I was playing in a basketball game the other night, and by accident, the scorekeeper made the team with the dark jerseys the home team, instead of the usual way of making the light jerseys the home team.
Now, I usually don’t pay attention to the score of the game for the first ten minutes or so, because I don’t think it helps me play well, so when I looked over and saw my team leading by 10 points, I was mildly surprised, but didn’t think anything of it, because I knew we had a good team, my shots were falling, and it seemed like we were winning.
I went on believing my team was winning for the entire game, and nobody said anything, probably because we were really losing the whole time!
I didn’t realize it until after the game was actually over what had happened, and then I felt pretty stupid, but I also had another feeling.
Even though everybody in the gym agreed we had lost, I still felt like we had won! I had been spending the whole game noticing all the good things we had been doing, and in the game of basketball, the difference between one team winning and losing is only a few baskets here or there. Even a week later as I’m writing this, it’s still hard for me to believe.
I guess the real lesson here is that thoughts going through my head really do have an incredibly powerful effect on how I felt physically. I felt great the whole game, had tons of confidence in my own shot and my teammates, and kept thinking to myself how we were a really good team to still be winning, even though we seemed a little off. Sure we missed shots and they made shots, but that happens in every game, and it’s not like the other team was playing perfect basketball.
I had always believed thoughts are powerful, that’s pretty obvious. But I never thought they could be this powerful!
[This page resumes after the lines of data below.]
/-! Decisions (R367). -/

/-- Ball or dataset entries that take force before a bale time; all where no rate is enabled. -/
def comRipe (b : Block) (bt : Option Gt) (lo hi : Nat) : List (Gt × Nat × List Word) :=
  b.later.filter fun e => lo ≤ e.2.1 && e.2.1 < hi &&
    ((leadRate b).isNone || (match bt with | some T => decide (e.1 < T) | none => false))
/-- A source changes at a decision. -/
def srcChange (q : SrcReq) (b : Block) : Block :=
  let m : BitVec 256 := 1#256 <<< q.src
  if b.alm.active.getLsbD q.src = q.on then b else
  b |> modAlm (fun a => { a with active := if q.on then a.active ||| m else a.active &&& ~~~m })
    |> cntWrap (srcAddr q.src + 28) |> cnt (almCnt 1) |> irq 0x2A 1 |> srcShow q.src |> capTell 5 q.src q.on q.t
    |> onlyIf (srcOwner (bytesInForce b (srcAddr q.src) 1) = 3) (almNotice 31 (if q.on then 3 else 4) q.src q.t q.replayed q.src)
/-- Requests in source order, as they came within a source. -/
def bySrc (l : List SrcReq) : List SrcReq := (List.range 256).flatMap fun s => l.filter fun q => q.src = s
/-- Everything pending at the grant point is applied, and each ball and dataset evaluated once. -/
def almDecide (b : Block) : Block :=
  let b := srcsTake none 4096 b
  let reqs := bySrc b.alm.reqs
  let bales := b.alm.bales
  let bt := bales.foldl (fun a e => max a e.1) 0
  let btO := if bales.isEmpty then none else some bt
  let was := b.alm.active
  let b := modAlm (fun a =>
    { a with reqs := [], bales := [], modeT := match btO, a.modeT with
        | some x, some y => some (max x y)
        | some x, none => some x
        | none, y => y }) b
  let balls := comRipe b btO 0x542000 0x550000
  let dss := comRipe b btO 0x550000 0x560000
  let b := forEach balls (fun e => takeForce e.2.1) b
  let b := forEach reqs srcChange b
  let changed := those 256 fun s => b.alm.active.getLsbD s != was.getLsbD s
  let q := reqs.find? fun q => changed.contains q.src
  let (dec, t, rep) := match q with
    | some q => (q.src, q.t, q.replayed)
    | none => (0xFFFF, if bales.isEmpty then b.now else bt, bales.any (·.2))
  let before := almOuts b
  let nbt := if bales.isEmpty then b.now else bt
  let b := forEach (List.range 16) (fun i => ballEval i dec t rep changed (balls.any fun e => e.2.1 = ballAddr i) nbt) b
  let b := forEach dss (fun e => dsTake ((e.2.1 - 0x550000) / 256) t) b
  almPins (if !changed.isEmpty || almOuts b != before then gooseChanged t b else b)
/-- R367. -/
def execComposerDecision (s : State) : Out := s.run fun b => if almRuns b then almDecide b else b
/-- R369: MIN_PW of a ball ends; the change still asked for is made. -/
def execMinPwExpire (ball : Fin 16) (s : State) : Out :=
  s.run fun b =>
    let t := b.ball ball.val
    let want := t.l || t.latched
    match t.ask with
    | some (d, u, r) =>
      if !almRuns b || b.mono < t.hold || want = t.out then b
      else b |> ballChange ball.val want d u r |> gooseChanged u
    | none => b
/-- R368: a write of 1 releases a ball's latch where its logic is 0; OUT then follows. -/
def almAck (v : Word) (b : Block) : Block :=
  let rel := those 16 fun i => bitAt v i && (b.ball i).latched && !(b.ball i).l
  let t := b.now
  b |> forEach rel (fun i => latchRelease i 0 t false)
    |> forEach rel (fun i => ballEval i 0xFFFF t false [] false t) |> gooseChanged t
/-- R368. -/
def execAlmAck (ag : Agent) (v : Word) (s : State) : Out := s.run (cmdGate ag 0x2A 0x048 (almAck v))
/-- R384: forced balls; a record at each change. -/
def almTest (v : Word) (b : Block) : Block :=
  let c := wr (pg 0x2A 0x04C) v b
  almPins (if b.r (pg 0x2A 0x04C) = v then c else evr 0x522 v.toNat 0 c)
/-- R384. -/
def execAlmTestWrite (ag : Agent) (v : Word) (s : State) : Out := s.run (cmdGateL ag 0x2A 0x04C (almTest v))

/-! Commits (R365, R373, R385, R386). -/

/-- Writable bits of a source entry's word. -/
def srcMask (i : Nat) : Nat := match i with
  | 0 => 0x1FFFFF80
  | 1 => 0xFFFF0FFF
  | 2 | 3 | 4 => 0xFFFFFFFF
  | _ => 0
/-- A staged entry as it would be committed. -/
def stagedEntry (b : Block) (a n : Nat) (mask : Nat → Nat) (v : Word) : List Word :=
  (v :: stagedWords b (a + 4) (n - 1)).zipIdx.map fun (w, i) => w &&& w32 (mask i)
/-- A binary32 field is a number of at least 0. -/
def nonNeg (w : Word) : Bool := match flOf32 w with
  | .nan => false
  | v => v == .fin false 0 1 || !(v.sign) || w = 0x80000000
/-- Some enabled group or tracker names a source. -/
def srcNamed (b : Block) (s : Nat) : Bool :=
  ((List.range 64).any fun g =>
    let a := 0x500000 + 2048 * g
    b.t a 15 && b.t (a + 24) 31 && b.f (a + 24) 23 16 = s) ||
  (List.range 4096).any fun t =>
    let a := 0x410000 + 64 * t
    b.t a 15 && b.t (a + 4) 31 && b.f (a + 4) 23 16 = s
/-- Why a source entry is refused, 0 where it is not (R386). -/
def srcCheck (b : Block) (s : Nat) (l : List Byte) : Nat :=
  let kind := bits (leAt l 4 1) 7 5
  let idx := leAt l 4 1 % 32
  if 4 < srcOwner l then 0x06
  else if srcOwner l != ownerNow b s && srcNamed b s then 0x21
  else if !srcEn l || srcOwner l != 3 then 0
  else if leAt l 6 1 = 0 || leAt l 7 1 = 0 || !nonNeg (w32 (leAt l 16 4)) || 5 ≤ kind then 0x22
  else match alwaysDue b (srcRate l) (leAt l 2 2 % 8192) with
  | none => 0x20
  | some e =>
    let lim := match kind with | 0 => e.nph | 3 => e.nan | 4 => e.ndg | _ => 32
    if lim ≤ idx then 0x20 else 0
/-- R365: the staged source entry is committed; at once where its rate is not enabled. -/
def srcCommit (s : Nat) (v : Word) (b : Block) : Block :=
  let a := srcAddr s
  let ws := stagedEntry b a 6 srcMask v
  let code := srcCheck b s (bytesOfWords ws)
  if code != 0 then err 0x2A code b else b |> commitLater b.mark a ws |> dropStaged a 8 |> srcsTake none 4096
/-- R365. -/
def execAlmSourceCommit (ag : Agent) (src : Fin 256) (v : Word) (s : State) : Out := s.run (cmdGateL ag 0x2A 0 (srcCommit src.val v))
/-- Writable bits of a ball entry's word. -/
def ballMask (i : Nat) : Nat := match i with
  | 0 => 0xFFFFF01F
  | 1 | 2 | 3 | 4 => 0xFFFFFFFF
  | 5 => 0xFFFF
  | _ => 0
/-- R385: the staged ball entry is committed; at once where no rate is enabled. -/
def ballCommit (i : Nat) (v : Word) (b : Block) : Block :=
  let a := ballAddr i
  let ws := stagedEntry b a 6 ballMask v
  if 16 < fld v 4 0 then err 0x2A 0x22 b
  else
    let c := b |> commitLater b.mark a ws |> dropStaged a 16
    if (leadRate b).isNone then
      c |> takeForce a |> ballEval i 0xFFFF b.now false [] true b.now |> almPins |> gooseChanged b.now
    else c
/-- R385. -/
def execAlmBallCommit (ag : Agent) (ball : Fin 16) (v : Word) (s : State) : Out := s.run (cmdGateL ag 0x2A 0 (ballCommit ball.val v))
/-- Writable bits of a dataset entry's word. -/
def dsMask (i : Nat) : Nat := match i with
  | 0 => 0xFFFFEF3F
  | 5 => 0x000000FF
  | 62 | 63 => 0
  | n => if 6 ≤ n && n < 22 then 0xC0FFC0FF else 0xFFFFFFFF
/-- Why a dataset entry is refused, 0 where it is not (R373, R386). -/
def dsCheck (l : List Byte) : Nat :=
  let n := leAt l 0 2 % 64 + 1
  let tmin := leAt l 16 2
  let tmax := leAt l 18 2
  if 32 < n || tmin = 0 || 1000 < tmin || 60000 < tmax || leAt l 20 1 < 2 || 8 < leAt l 20 1
    || (List.range n).any (fun k => (leAt l (24 + 2 * k) 2).testBit 15 && 15 < leAt l (24 + 2 * k) 1) then 0x22
  else if tmax < tmin then 0x23 else 0
/-- R373: the staged dataset entry is committed; at once where no rate is enabled. -/
def dsCommit (d : Nat) (v : Word) (b : Block) : Block :=
  let a := dsAddr d
  let ws := stagedEntry b a 62 dsMask v
  let code := dsCheck (bytesOfWords ws)
  if code != 0 then err 0x2A code b
  else
    let c := b |> commitLater b.mark a ws |> dropStaged a 64
    if (leadRate b).isNone then dsTake d b.now c else c
/-- R373. -/
def execGooseDatasetCommit (ag : Agent) (dataset : Fin 64) (v : Word) (s : State) : Out := s.run (cmdGateL ag 0x2A 0 (dsCommit dataset.val v))

/-! Resets (R380) and live registers. -/

/-- Sources inactive, OUT and latches 0, counts 0. -/
def almClear (b : Block) : Block :=
  let c := modAlm (fun a => { a with active := 0, thr := 0, valid := 0, cnt := [], reqs := [], bales := [],
                                     balls := Vector.replicate 16 {}, drive := 0 }) b
  c |> forEach (List.range 256) srcShow |> forEach (List.range 16) (fun i => modBall i id) |> almPins
/-- Every dataset starts anew: stNum 1 at the first send. -/
def gooseFresh (b : Block) : Block :=
  let on := those 64 fun d => (leAt (bytesInForce b (dsAddr d) 1) 0 2).testBit 15
  forEach on (fun d b =>
    let l := bytesInForce b (dsAddr d) 64
    modDs d (fun _ => { on := true, vals := dsVals b l, t := b.now, ms := leAt l 16 2 }) b)
    (modAlm (fun a => { a with goose := [] }) b)
/-- The commits of ALM tables that still wait take force. -/
def almForce (b : Block) : Block := { b with later := b.later.filter fun e => !(0x540000 ≤ e.2.1 && e.2.1 < 0x560000) }
/-- A warm or cold reset, or the entry to Keep: the state is lost. -/
def almReset (b : Block) : Block := b |> almForce |> almClear |> modAlm (fun a => { a with modeT := none }) |> gooseFresh
/-- An ALM block reset: stNum is kept; sending restarts after it. -/
def almBlockReset (b : Block) : Block :=
  b |> almClear |> modAlm fun a => { a with goose := a.goose.map fun e => (e.1, { e.2 with sent := false }) }
/-- After an ALM block reset each source that a detector drives is asked for as its owner has it (R338, R361; DEDUCED 217). -/
def almBlockStart (b : Block) : Block :=
  let drives := fun (s : Nat) =>
    let l := bytesInForce b (srcAddr s) 6
    srcEn l && srcDriven b (srcOwner l) s
  almPins (modAlm (fun a => { a with reqs := (those 256 drives).map fun s => ⟨s, true, b.now, false⟩ }) b)
/-- What an ALM register shows where it follows from the state (R384). -/
def liveAlm (b : Block) (o : Nat) : Option Nat :=
  if o = 0x044 then some (maskOf 16 (fun i => (b.ball i).latched) * 2 ^ 16 + almOuts b)
  else if 0x100 ≤ o && o < 0x120 then some (b.alm.active.toNat / 2 ^ (32 * ((o - 0x100) / 4)) % 2 ^ 32)
  else none
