/-! Arming, stopping, committing, resets (R396, R400, R404, R411–R413). -/

/-- R413: bit d arms a definition in HOLD_MODE 2, or one that CAP_STOP disarmed. -/
def capArmBits (v : Word) (b : Block) : Block :=
  forEach (those 32 fun d => bitAt v d && (capCfg b d).en) (fun d b =>
    let s := b.cdef d
    if s.ph == .stopped || (s.ph == .hold && (capCfg b d).holdMode = 2) then capArm d b else b) b
/-- R400. -/
def execCapArm (ag : Agent) (v : Word) (s : State) : Out :=
  s.run (cmdGate ag 0x30 0x054 fun b => if b.up then capArmBits v b else b)
/-- R413: bit d ends the Stook TRUNCATED and disarms. -/
def capStopBits (v : Word) (b : Block) : Block :=
  forEach (those 32 fun d => bitAt v d && (b.cdef d).ph != .off) (fun d b =>
    b |> capCut d (some 0) |> modDef d fun s => { ph := .stopped, nx := s.nx, rate := s.rate, lock := s.lock, met := s.met }) b
/-- R413. -/
def execCapStop (ag : Agent) (v : Word) (s : State) : Out := s.run (cmdGate ag 0x30 0x058 (capStopBits v))
/-- A definition's hold-off has ended (R400). -/
def holdOver (b : Block) (d : Nat) : Bool :=
  let s := b.cdef d
  s.ph == .hold && (match (capCfg b d).holdMode with
    | 0 => decide (s.holdEnd ≤ b.now)
    | 1 => s.holdN = 0
    | _ => false)
/-- R400: the lowest definition whose hold-off has ended arms. -/
def execCaptureRearm (s : State) : Out :=
  s.run fun b =>
    if !capRuns b then b else
    match (those 32 (holdOver b)).head? with
    | some d => capArm d b
    | none => b
/-- R396: the lowest waiting definition that finds space arms. -/
def execCaptureArm (s : State) : Out :=
  s.run fun b =>
    if !capRuns b then b else
    match (those 32 fun d => let c := capCfg b d; (b.cdef d).ph == .wait && (areaFind b c.area (capExtent c)).isSome).head? with
    | some d => capArm d b
    | none => b
/-- R404: TAIL of a MODE 1 area moves to the start of an extent, or to HEAD. -/
def tailWrite (a : Nat) (v : Word) (b : Block) : Block :=
  let x := b.carea a
  if !areaStop b a || !(v.toNat = x.head || x.exts.any fun e => e.ofs = v.toNat) then err 0x30 0x26 b
  else modArea a (fun x => { x with exts := x.exts.dropWhile fun e => e.ofs != v.toNat }) b
/-- R404. -/
def execCapAreaTailWrite (ag : Agent) (area : Fin 4) (v : Word) (s : State) : Out :=
  s.run (cmdGate ag 0x30 (0x088 + 16 * area.val) (tailWrite area.val v))
/-- Writable bits of a definition's word. -/
def capMask (i : Nat) : Nat :=
  if i = 0 then 0x07FFFF8F
  else if i < 4 then 0xFFFFFFFF
  else if i < 12 then 0x03FF03FF
  else if i < 16 then 0
  else match i % 8 with
  | 0 => 0xFFFFEF0F
  | 1 => 0x00FFFFF8
  | 2 | 3 | 4 => 0xFFFFFFFF
  | _ => 0
/-- A slot is in order (R415). -/
def slotGood (c : CapCfg) (q : CapSlot) : Bool :=
  match q.type with
  | 0 => true
  | 1 => q.edge < 3 && q.ch < c.nch
  | 2 => 1 ≤ q.num && q.num ≤ 1024 && q.ch < c.nch
  | 3 => q.ch < c.nch
  | 4 => q.edge < 3 && q.num < 8192 && q.kind < 5 && q.bit < 16 && q.idx < 32
  | 5 => q.edge < 3 && q.num < 256
  | 6 => q.edge < 3 && q.num < 16
  | 7 => q.edge < 3
  | 8 => true
  | _ => false
/-- Why a definition is refused, 0 where it is not (R415). -/
def capCheck (b : Block) (c : CapCfg) : Nat :=
  if !c.en then 0 else
  if c.chans.any (527 < ·) then 0x21 else
  match capRate b c with
  | none => 0x21
  | some r =>
    if c.dec = 0 || 1024 < c.dec || 4194304 < c.pre || c.lateMs = 0 || 2000 < c.lateMs || c.holdMode = 3 || 16777216 < c.post
        || c.post ≤ capL c r then 0x22
    else if areaLen b c.area < capExtent c then 0x23
    else if c.slots.any fun q => !slotGood c q then 0x24
    else 0
/-- R412: the staged definition is checked and committed; an enabled one ends what it was doing and arms at once. -/
def capCommit (d : Nat) (v : Word) (b : Block) : Block :=
  let a := capAddr d
  let ws := stagedEntry b a 48 capMask v
  let c := capOf ws
  let code := capCheck b c
  if code != 0 then err 0x30 code b else
  b |> capCut d (some 2) |> wrList a ws |> dropStaged a 64
    |> modDef d (fun _ => {}) |> onlyIf (c.en && b.up) (capArm d)
/-- R412. -/
def execCapDefCommit (ag : Agent) (defn : Fin 32) (v : Word) (s : State) : Out := s.run (cmdGateL ag 0x30 0 (capCommit defn.val v))
/-- Every enabled definition arms (R396, R411). -/
def capStart (b : Block) : Block :=
  forEach (List.range 32) (fun d b => if (capCfg b d).en then capArm d b else b) b |> capPins
/-- Records in progress are abandoned without COMPLETE; the Stook in export starts again (R411). -/
def capAbandon (b : Block) : Block :=
  b |> forEach (List.range 32) (fun d b => b |> onlyIf (b.cdef d).live (capFreeExt d none) |> modDef d (fun _ => {}))
    |> modCap (fun s => { s with outEnd := none, fill := 0, peak := 0, evs := [], done := [],
                                 queue := s.queue.map fun x => { x with left := none } })
    |> capPins
/-- A cold reset: HEAD = TAIL = area start, CAP_SEQ 0, the queue empty (R411). -/
def capCold (b : Block) : Block :=
  b |> capAbandon |> modCap fun s => { s with areas := Vector.replicate 4 {}, seq := 0, queue := [], taken := [], waitAt := none }
/-- A CAP block reset: records in progress end TRUNCATED; definitions arm again after it (R411). -/
def capBlockReset (b : Block) : Block :=
  b |> forEach (List.range 32) (fun d b => b |> capCut d (some 1) |> modDef d (fun _ => {}))
    |> modCap (fun s => { s with outEnd := none, done := [], queue := s.queue.map fun x => { x with left := none } }) |> capPins
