/-! Resets (R436) and live registers (R437, R440). -/

/-- Flags, and pending, held and released notices are cleared. -/
def thrClear (b : Block) : Block :=
  modThr (fun h => { h with
    raised := [], held := [], rel := [], pend := [], done := [],
    tasks := (h.tasks.map fun e => (e.1, { e.2 with flags := 0, info := [] })) }) b
/-- A warm or cold reset, or the entry to Keep: items in flight are discarded without commit. -/
def thrReset (reset : Bool) (b : Block) : Block :=
  let c := b |> thrClear |> forEach (List.range 26) fun p => modEng p fun s => { s with run := none }
  if reset then
    c |> modThr (fun h => { h with heldAt := none, tasks := h.tasks.map fun e => (e.1, { e.2 with failed := 0 }) })
      |> forEach (List.range 26) fun p => modEng p fun s => { s with degraded := false, slow := 0, covers := none }
  else c
/-- At a start: timers wait for their next instant, and engines that are taken out or retired have their stand-ins. -/
def thrStart (b : Block) : Block :=
  let c := b |> timersArm |> forEach (List.range 24) fun e => modEng e fun s => { s with out := b.t (pg (0x40 + e) 0x040) 0 }
  let gone := (List.range 24).filter fun e => (c.eng e).gone && (c.serves e).isNone
  c |> forEach gone standIn |> engRefresh
/-- A THR block reset: held notices are acknowledged and counted; commits that are not yet ordered are abandoned. -/
def thrBlockReset (b : Block) : Block := b |> cntBy (thrCnt 10) b.thr.held.length |> thrClear
/-- A block reset of an engine's page: its item is dispatched again as after a hardware fault (R436). -/
def engBlockReset (e : Nat) (b : Block) : Block := engFault ((b.serves e).getD e) 0x82 b
/-- What a THR register shows where it follows from the state. -/
def liveThr (b : Block) (o : Nat) : Option Nat :=
  let t := b.f (pg 0x38 0x058) 9 0
  let sp := fun p => match (b.eng p).covers with
    | some e => some e
    | none => (b.bist.rot.filter fun r => r.spare == p).map (·.engine)
  let st := fun p => match sp p with
    | some e => 128 + e
    | none => 0
  match o with
  | 0x048 => some (min b.thr.pend.length 0x1FFF * 2 ^ 16 + (tasksOn b).length)
  | 0x04C => some (secOf (orderMark b) % 2 ^ 32)
  | 0x050 => some (secOf (orderMark b) / 2 ^ 32)
  | 0x054 => some (nsOf (orderMark b))
  | 0x05C => some (b.task t).flags.toNat
  | 0x060 => some (b01 (b.thr.pend.any fun it => it.task = t) * 2 ^ 31
      + b01 (b.thr.engs.any fun e => e.run.any fun r => r.item.task = t) * 2 ^ 30 + (b.task t).failed)
  | 0x064 => some b.engAvail
  | 0x068 => some (st 25 * 256 + st 24)
  | _ => none
/-- What an ENG register shows where it follows from the state. -/
def liveEng (b : Block) (e o : Nat) : Option Nat :=
  if o != 0x044 then none else
  let p := if 24 ≤ e then e else (b.serves e).getD e
  some (b01 (b.eng p).run.isSome * 2 ^ 31 + b01 (b.eng e).gone * 2 ^ 30 + b01 (b.tested e) * 2 ^ 29
    + b01 (p != e) * 2 ^ 28 + p * 2 ^ 16 + (match (b.eng p).run with | some r => r.item.task | none => 0))

end Sys2Proof.Machine
end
If I would have known we were losing the whole time, a ton more negative thoughts would have dominated my head that game, and I would have gone home frustrated, trying to think positive, but knowing that we just weren’t as good as the other team.
I want to figure out how to use this new knowledge of the power of thoughts to my advantage more, because even though it didn’t affect our ability to win the game, I know it affected my play in a good way, and it was a lot more fun to go home feeling good even though we had lost. I guess one thing I can do is make a real effort to focus on the positives and not pay attention to the scoreboard. I should start doing that more in life as well.